Сначала прочтется версия «по Траубергу».
«Кабинет доктора Калигари» |
«Шинель» |
Месиво толпы на ярмарке, головы над головами, хаос толчеи. |
Массовка толпы на Невском проспекте (по Гоголю — аналог гулянья), сходная мизансцена.
|
Городское управление городка Хольстенвалля («павильонный конструктивизм»). |
Столичный департамент, где корпят над бумагами чиновники и на глазах зрителя стареет Акакий Акакиевич (казенный геометризм). |
Интерьер ярмарочной палатки Калигари, зловещая пустота, саркофаг-ложе сомнамбулы Чезаре. |
Каморка Башмачкина, тени на стене, гипертрофированный чайник, метаморфозы капота-шинели. |
Проходы Калигари—Вернера Краусса по улицам городка, странная бегущая походка, некая «мультипликационность» фигуры героя. |
Очень похожие проходы-пробежки Акакия Акакиевича — Андрея Костричкина в гардеробе департамента — на фоне длинной пустой вешалки, мимо снежных сугробов, у решетки Летнего сада, рядом с сфинксом на Васильевском острове. |
Живописный и романтизированный женский образ дочери лекаря, невесты студента Фрэнсиса, она же пациентка психиатрической больницы («звезда» немого немецкого экрана Лиль Даговер). |
«Небесное создание» из «нумеров иностранца Ивана Федорова», «брюлловский» облик исполнительницы роли певицы А. Еремеевой. |
Метаморфоза гипнотизера Калигари — директора больницы. |
Превращение невзрачного афериста «незначительного лица» в величавое «значительное лицо», распекающее Акакия Акакиевича (актер Алексей Каплер) |
По многим пунктам сходов и сходств можно было бы продолжить этот перечень. Но — и здесь вступает в дело версия «по Козинцеву»: в «Шинели» было достигнуто полное преображение перечисленных «блоков» или «схем», идущих от «Калигари». Действие полностью вынесено было на натуру и в реальные декорации, сохранившие естественную гротескность и фантастичность. Театр был истреблен из кадра безжалостно и до конца. Персонажи с размалеванными лицами были заменены «аналогами» — характерными типажами, в том числе природными «монстрами». Талантливые операторы Андрей Москвин и Евгений Михайлов нашли чисто кинематографический эквивалент всех слагаемых — вплоть до «настоящих» теней[3], соответствующих освещению (а не искусственных, пририсованных, как у Вине и экспрессионистской команды художников Германа Варма).

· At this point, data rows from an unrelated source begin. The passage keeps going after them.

-- ==== Sys2Proof/Machine/Lines.lean ====
section
/-! DEFINITION. The nine output lines (spec/44_gpio_control_mux.md): their levels after an event are a function
of the state after it (R139); the pulses of a tick are `State.pulses`. -/

namespace Sys2Proof.Machine

/-- The `EN` line (R128). -/
def enLine (bd : Board) (s : State) : Bool := if s.enable then bd.enLevel else !bd.enLevel

/-- The `DIR_s` line (R129). -/
def dirLine (bd : Board) (s : State) (side : Side) : Bool := bd.dirLevel side (s.motor side).dirOut

/-- The code `MS2_s, MS1_s` drive (R130). -/
def msCode (bd : Board) (s : State) (side : Side) : BitVec 2 := bd.msPinCode.get (s.motor side).msOut

/-- The level of a signal between events; a step line is low there (R131). -/
def lineLevel (bd : Board) (s : State) : Signal → Bool
  | .en => enLine bd s
  | .step _ => false
  | .dir side => dirLine bd s side
  | .ms1 side => (msCode bd s side).getLsbD 0
  | .ms2 side => (msCode bd s side).getLsbD 1

/-- The levels of the nine lines (R15, R127). -/
def State.lines (bd : Board) (s : State) : NineLines Bool where
  en := lineLevel bd s .en
  step := ⟨lineLevel bd s (.step .left), lineLevel bd s (.step .right)⟩
  dir := ⟨lineLevel bd s (.dir .left), lineLevel bd s (.dir .right)⟩
  ms1 := ⟨lineLevel bd s (.ms1 .left), lineLevel bd s (.ms1 .right)⟩
  ms2 := ⟨lineLevel bd s (.ms2 .left), lineLevel bd s (.ms2 .right)⟩

/-- The level of a physical line (R133): that of the signal `PIN_MAP` puts there, if there is one. -/
def physicalLevel (bd : Board) (s : State) (pin : Nat) : Option Bool :=
  (Signal.all.find? fun g => bd.pinMap.get g == pin).map (lineLevel bd s)

/-- The output of the event that led to a state (R15): the pulses, the lines and the status value. -/
structure Output where
  pulses : Pulses
  lines : NineLines Bool
  status : Option StatusWord
  deriving DecidableEq, Repr

def State.output (bd : Board) (s : State) : Output := ⟨s.pulses, s.lines bd, s.response⟩

end Sys2Proof.Machine
end

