/-- R40: with the default `PULSE_DIV`, both phase counters are 0 between every two events: so right after reset, and
every step keeps it. -/
def Obligations.DefaultPhaseStaysZero : Prop :=
  (∀ side, (State.reset.motor side).phase = 0#16) ∧
  ∀ s t : State, s.pulseDiv = ⟨1, 1, 1, 1⟩ → (∀ side, (s.motor side).phase = 0#16) → step s = .next t →
    ∀ side, (t.motor side).phase = 0#16

/-- R38 (which the spec derives from R105): while a side runs, no command and no tick changes its `direction` or `speed`. That a `Reset`, which ends the
move (R160, R161), is not meant by R38 is the model's reading (log 14). -/
def Obligations.RunningSideKeepsItsSetup : Prop :=
  ∀ (s t : State) (side : Side), (s.motor side).running = true → step s = .next t →
    s.nextEvent ≠ some .reset →
    (t.motor side).direction = (s.motor side).direction ∧ (t.motor side).speed = (s.motor side).speed

/-- R41, R23 to R31: who writes each field, over all steps. -/
def Obligations.FieldWriters : Prop :=
  ∀ s t : State, step s = .next t → s.nextEvent ≠ some .reset →
    (t.enable ≠ s.enable → ∃ b, s.nextCommand = some (.enable b)) ∧
    (t.runGate ≠ s.runGate → ∃ b, s.nextCommand = some (.setRunning b)) ∧
    ∀ side,
      ((t.motor side).direction ≠ (s.motor side).direction →
        ∃ d, s.nextCommand = some (.setDirection side d) ∧ (s.motor side).running = false) ∧
      ((t.motor side).speed ≠ (s.motor side).speed →
        ∃ p, s.nextCommand = some (.setSpeed side p) ∧ (s.motor side).running = false) ∧
      ((s.motor side).running = false → (t.motor side).running = true →
        ∃ l r, s.nextCommand = some (.setSteps l r) ∧ 0 < countFor l r side ∧
          s.left.running = false ∧ s.right.running = false) ∧
      ((s.motor side).running = true → (t.motor side).running = false →
        s.nextEvent = some .tick ∨ s.nextCommand = some (.enable false)) ∧
      ((t.motor side).steps ≠ (s.motor side).steps →
        (s.nextEvent = some .tick ∧ t.pulses.has side = true) ∨
        ∃ l r, s.nextCommand = some (.setSteps l r) ∧ s.left.running = false ∧ s.right.running = false) ∧
      ((t.motor side).phase ≠ (s.motor side).phase →
        s.nextEvent = some .tick ∨
        ∃ l r, s.nextCommand = some (.setSteps l r) ∧ 0 < countFor l r side) ∧
      ((t.motor side).dirOut ≠ (s.motor side).dirOut ∨ (t.motor side).msOut ≠ (s.motor side).msOut →
        (s.nextEvent = some .tick ∧ t.pulses.has side = true) ∨
        ∃ l r, s.nextCommand = some (.setSteps l r) ∧ 0 < countFor l r side ∧
          s.left.running = false ∧ s.right.running = false)

/-! ### Output lines -/

/-- R128 to R131: the levels of the lines in every state, for every board, and that the two DIR levels of a side differ
(R9, as log 5 holds them); with the default `MS_PIN_CODE` the MS lines
drive (MS2, MS1) = (0,0), (0,1), (1,0), (1,1) for FULL, HALF, QUARTER, EIGHTH. -/
def Obligations.LineLevels : Prop :=
  ∀ (bd : Board) (s : State),
    lineLevel bd s .en = (if s.enable then bd.enLevel else !bd.enLevel) ∧
    ∀ side, lineLevel bd s (.step side) = false ∧
      lineLevel bd s (.dir side) = bd.dirLevel side (s.motor side).dirOut ∧
      bd.dirLevel side .forward ≠ bd.dirLevel side .backward ∧
      lineLevel bd s (.ms1 side) = (bd.msPinCode.get (s.motor side).msOut).getLsbD 0 ∧
      lineLevel bd s (.ms2 side) = (bd.msPinCode.get (s.motor side).msOut).getLsbD 1 ∧
      (bd.msPinCode = msPinCodeDefault →
        (lineLevel bd s (.ms2 side), lineLevel bd s (.ms1 side)) =
          match (s.motor side).msOut with
          | .full => (false, false)
          | .half => (false, true)
          | .quarter => (true, false)
          | .eighth => (true, true))

/-- R132: the writers of each line, over all steps: `EN` by `Reset` and `ENABLE`; `STEP_s` by the tick; `DIR_s` and the
MS lines by `Reset`, by a `SET_STEPS` that arms the side, and by the engine on a pulse tick of the side. -/
def Obligations.LineWriters : Prop :=
  ∀ (bd : Board) (s t : State), step s = .next t →
    (lineLevel bd t .en ≠ lineLevel bd s .en →
      s.nextEvent = some .reset ∨ ∃ b, s.nextCommand = some (.enable b)) ∧
    ∀ side,
      (t.pulses.has side = true → s.nextEvent = some .tick) ∧
      (∀ g : Signal, (g = .dir side ∨ g = .ms1 side ∨ g = .ms2 side) →
        lineLevel bd t g ≠ lineLevel bd s g →
        s.nextEvent = some .reset ∨
        (s.nextEvent = some .tick ∧ t.pulses.has side = true) ∨
        ∃ l r, s.nextCommand = some (.setSteps l r) ∧ 0 < countFor l r side ∧
          s.left.running = false ∧ s.right.running = false)

/-- R133: on a legal board each signal is seen on its physical line, and on no other. -/
def Obligations.PhysicalLines : Prop :=
  ∀ (bd : Board) (s : State), bd.Legal →
    (∀ g : Signal, physicalLevel bd s (bd.pinMap.get g) = some (lineLevel bd s g)) ∧
    ∀ pin : Nat, (∀ g : Signal, bd.pinMap.get g ≠ pin) → physicalLevel bd s pin = none

/-- R134: a step pulse is emitted only at a tick, while `ENABLE` and `RUN_GATE` are 1, by a running side with a step
left, and the driver is still powered after it. The spec marks R134 as derived, from R131 and R81. -/
def Obligations.PulseReachesPoweredDriver : Prop :=
  ∀ (s t : State) (side : Side), step s = .next t → t.pulses.has side = true →
    s.nextEvent = some .tick ∧ s.enable = true ∧ s.runGate = true ∧
    (s.motor side).running = true ∧ 0 < sext16 (s.motor side).steps ∧ t.enable = true

/-- R135: while a side runs, its DIR and MS lines hold the levels of its `direction` and `speed`, and no event but a
`Reset` changes them (log 14 for the `Reset`). The spec marks R135 as derived, from R129, R130, R37 and R38. -/
def Obligations.RunningSideHoldsItsLines : Prop :=
  ∀ (bd : Board) (s : State) (side : Side), s.Ready → s.Inv → (s.motor side).running = true →
    lineLevel bd s (.dir side) = bd.dirLevel side (s.motor side).direction ∧
    lineLevel bd s (.ms1 side) = (bd.msPinCode.get (s.motor side).speed).getLsbD 0 ∧
    lineLevel bd s (.ms2 side) = (bd.msPinCode.get (s.motor side).speed).getLsbD 1 ∧
    ∀ t, step s = .next t → s.nextEvent ≠ some .reset →
      ∀ g : Signal, (g = .dir side ∨ g = .ms1 side ∨ g = .ms2 side) →
        lineLevel bd t g = lineLevel bd s g

/-! ### Runs -/

/-- R89: a `SET_STEPS` that arms a side with `n ≥ 1`, followed by any events that write neither `running` nor `steps`:
ticks and every command but `ENABLE 0` and a `SET_STEPS` that the guard accepts; one that it rejects (R105, R112) is
among them. After `k` of them, of which `a` were ticks with `ENABLE = 1` and `RUN_GATE = 1`, the side has emitted exactly
`min n (a / PULSE_DIV(speed))` pulses (so the `j`-th pulse comes at the `(j * PULSE_DIV)`-th such tick), each with the
lines at the side's `direction` and `speed`, and it runs exactly while `a < n * PULSE_DIV`. The spec marks R89 as
derived, from R81 to R84 and R110. -/
def Obligations.MoveEmitsExactlyItsPulses : Prop :=
  ∀ (s₀ : State) (w : CmdWord) (es : List Event) (left right : Int) (side : Side) (n k : Nat),
    s₀.Ready → s₀.Inv → s₀.left.running = false → s₀.right.running = false →
    s₀.upcoming = .cmd w :: es → decode w = .ok (.setSteps left right) →
    countFor left right side = (n : Int) → 1 ≤ n →
    (∀ u ∈ (statesAfter (k + 1) s₀).take k, u.sparesMoves = true) →
    ∃ s, step s₀ = .next s ∧
      let div := s.pulseDiv.get (s.motor side).speed
      let ts := statesAfter k s
      let a := gatedTicks k s
      ts.length = k ∧
      pulseCount side ts = min n (a / div) ∧
      (∀ t ∈ ts, t.pulses.has side = true →
        (t.motor side).dirOut = (s₀.motor side).direction ∧
        (t.motor side).msOut = (s₀.motor side).speed) ∧
      ∀ t, (s :: ts).getLast? = some t →
        ((t.motor side).running = true ↔ a < n * div) ∧
        sext16 (t.motor side).steps = (n : Int) - ((min n (a / div) : Nat) : Int)

/-- R90: two sides armed by one `SET_STEPS` with equal counts, at equal `PULSE_DIV`, pulse on the same ticks and stop on
the same tick, whatever events follow, up to the next `SET_STEPS` that the guard accepts; one that it rejects (R105, R167)
changes nothing. The spec marks R90 as derived, from R81, R82, R89 and R49. -/
def Obligations.CoordinatedStop : Prop :=
  ∀ (s₀ : State) (w : CmdWord) (es : List Event) (n : Int) (k : Nat),
    s₀.Ready → s₀.Inv → s₀.left.running = false → s₀.right.running = false →
    s₀.pulseDiv.get s₀.left.speed = s₀.pulseDiv.get s₀.right.speed →
    s₀.upcoming = .cmd w :: es → decode w = .ok (.setSteps n n) → 1 ≤ n →
    (∀ u ∈ (statesAfter (k + 1) s₀).take k, ¬ u.takesSetSteps) →
    ∀ t ∈ statesAfter (k + 1) s₀,
      t.left.running = t.right.running ∧ t.left.steps = t.right.steps ∧ t.pulses.left = t.pulses.right

/-- R101, R102: `SET_RUNNING 0`, then any ticks and `STATUS` commands, then `SET_RUNNING 1`: both records, `ENABLE`
included, are as they were before the pause, the gate is open, and no pulse was emitted meanwhile. The spec marks both
rules as derived, from R99, R92, R53 and R105. -/
def Obligations.PauseAndResume : Prop :=
  ∀ (s : State) (w₀ w₁ : CmdWord) (es rest : List Event), s.Ready →
    s.upcoming = .cmd w₀ :: (es ++ .cmd w₁ :: rest) →
    decode w₀ = .ok (.setRunning false) → decode w₁ = .ok (.setRunning true) →
    (∀ e ∈ es, e = .tick ∨ e.command = some .status) →
    (∀ t ∈ statesAfter (es.length + 2) s, ∀ side, t.pulses.has side = false) ∧
    ∃ t, Host.Core.run Sys2Proof.core (es.length + 2) s = .next t ∧
      (∀ side, t.motor side = s.motor side) ∧ t.enable = s.enable ∧ t.runGate = true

Словом, была произведена творческая операция, которую лучше всего было бы определить с помощью формулы Зигфрида Кракауэра — «реабилитация физической реальности». И это обеспечило фильму «Шинель» неопровержимое «самостоянье».
Зоркая Н. Доктор Калигари и Акакий Акакиевич Башмачкин // Киноведческие записки. 2002. № 59.
Примечания
- ^ Например: Дан. Гессен (Ленинградское приложение к газ. «Кино», 1926, № 19); И. Соколов («Кино-фронт», 1926, № 2-3) и другие.
- ^ Козинцев Г. Собрание сочинений: В 5 т. Т. 1. Л.: Искусство, 1982. С. 110. В пылу «оправдания фэксов», за которыми тянулся шлейф «формалистов» и «подражателей», автор настоящей статьи повторял за Г. М.Козинцевым: «Поэтика „Шинели“ имеет чисто отечественное происхождение. Она родилась на проспектах у Невы, но никак не в павильонах „УФА“. Она при совпадении некоторых приемов все же не имеет отношения к фильму „Кабинет доктора Калигари“». — См.: История советского кино: В 4 т. Т. 1. М.: Искусство, 1968. С. 345.
- ^ См.: Бутовский Я. Л. Андрей Москвин, кинооператор. СПб.: Дмитрий Буланин, 2000.